Your assignment => Only the lines below starting at the one that contains "(s.on TBU_STAT.ENG_PLL_LOCK = false" and ending at the one that contains "TBU_STAT.CORE_PLL_LOCK 1).keep s)" are to be reproduced, exactly and with both ends kept.

Stored data entries =>
-- ==== Sys2Proof/Machine/Dispatch.lean ====
section
/-! DEFINITION. Dispatch: one arm for each command. -/

namespace Sys2Proof.Machine
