-- ==== Sys2Proof/Certificates/Slice0/Obligations.lean ====
section
/-! DEFINITION. The statements for the provers, each a proposition over the model. -/

open Sys2Proof Sys2Proof.Machine

/-- In a live device a PLL lock sets its bit, and that of the engine PLL counts every power stage as absent; the loss of XIN sets HOLDOVER and XLOSS, fires its producer and judges the bellwether again, and its return ends HOLDOVER; a base-grid instant with the engine PLL locked advances the base-grid count by one, ends the servo correction, sends the markers, runs the master boundaries and starts the masters that wait for the grid; a captured mode change is taken at an allowed boundary; a compare unit that is enabled and reached clears its enable, fires in one instant with the units that fire in its base period, and has the idle depth of the cores judged again; reads of TBU_TBC_LO and TBU_BGC_LO latch and answer; the delay-line calibration sets DLCAL_OK and rearms the rails. Each equation gives the whole next state. -/
def Obligations.TimebaseRowsComplete : Prop :=
  (∀ s : State, s.alive = true →
    (s.on TBU_STAT.ENG_PLL_LOCK = false → exec (.pllLock 0) s = .next (((s.set TBU_STAT.ENG_PLL_LOCK 1).each
      (List.range 144) (fun x n => x.set (PHA_CH_STAT.PRESENT n) 0)).keep s))
    ∧ (s.on TBU_STAT.ENG_PLL_LOCK = true → exec (.pllLock 0) s = .next s)
    ∧ exec (.pllLock 1) s = .next ((s.set TBU_STAT.CORE_PLL_LOCK 1).keep s)
    ∧ exec (.pllLock 2) s = .next ((s.set TBU_STAT.FLOCK_PLL_LOCK 1).keep s)
    ∧ exec .dlcalDone s = .next (((s.set PHA_STAT.DLCAL_OK 1).each (List.range 32) State.rearm).keep s))
  ∧ (∀ s : State, s.alive = true → s.on TBU_STAT.HOLDOVER = false →
    exec .xinLoss s
      = .next (((((s.set TBU_STAT.HOLDOVER 1).set TBU_STAT.XLOSS 1).fire [hXloss]).choose).keep s))
  ∧ (∀ s : State, s.alive = true → s.on TBU_STAT.HOLDOVER = true →
    exec .xinReturn s = .next (((s.set TBU_STAT.HOLDOVER 0).choose).keep s))
  ∧ (∀ s : State, s.alive = true → s.on TBU_STAT.ENG_PLL_LOCK = true →
    ∃ t u v : State, exec .baseGridInstant s = .next t
      ∧ u = { s with evf := { s.evf with cmps := [] }, tbu := { s.tbu with
          now := s.tbu.now + (3200 + s.tbu.corr).toNat, corr := 0, bgc := s.tbu.bgc + 1 } }
      ∧ v = u.each u.upPorts (fun x p => x.emit (.marker p))
      ∧ t = ((v.each (List.range 32) (fun x r => x.masterBoundary r s.tbu.now v.tbu.now)).gridMasters).keep s)
  ∧ (∀ (s : State) (g : Bool), s.alive = true → s.tbu.modeCap = some g → s.flockTime % 4 = 0 →
    (g = true ∨ s.tbu.windowOpen = true) → s.mode ≠ modeHold → spWf resetVal s.regs = true →
    ∀ u : State, u = { s.setb TBU_STAT.MODE g with tbu := { s.tbu with modeCap := none } } →
    exec .modeSwitch s = .next ((if s.mode = modeRun ∨ s.mode = modeGraze
      then u.set PMU_STAT.MODE (if g then modeGraze else modeRun) else u).keep s))
  ∧ (∀ (s : State) (n : Nat), s.alive = true → n < 8 → s.bit TBU_CMP_CTL n = true → s.cmpReached n = true →
    exec (.tbuCompare n) s = .next ((((s.setBit TBU_CMP_CTL n false).fireCmp n).judgeIdle).keep s))
  ∧ (∀ (s : State) (w : Who) (sub : Nat), s.alive = true → w.wf = true → sub < s.tickCycles → s.mayRead w TBU_TBC_LO = true →
    exec (.tbcRead w sub) s
      = .next (((s.readTbc sub).2.emit (.read w TBU_TBC_LO (s.readTbc sub).1)).keep s))
  ∧ (∀ (s : State) (w : Who), s.alive = true → wfBgcRead w = true → s.mayRead w TBU_BGC_LO = true →
    exec (.bgcRead w) s = .next ((s.readBgc.2.emit (.read w TBU_BGC_LO s.readBgc.1)).keep s))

Exercise result =>
    (s.on TBU_STAT.ENG_PLL_LOCK = false → exec (.pllLock 0) s = .next (((s.set TBU_STAT.ENG_PLL_LOCK 1).each
      (List.range 144) (fun x n => x.set (PHA_CH_STAT.PRESENT n) 0)).keep s))
    ∧ (s.on TBU_STAT.ENG_PLL_LOCK = true → exec (.pllLock 0) s = .next s)
    ∧ exec (.pllLock 1) s = .next ((s.set TBU_STAT.CORE_PLL_LOCK 1).keep s)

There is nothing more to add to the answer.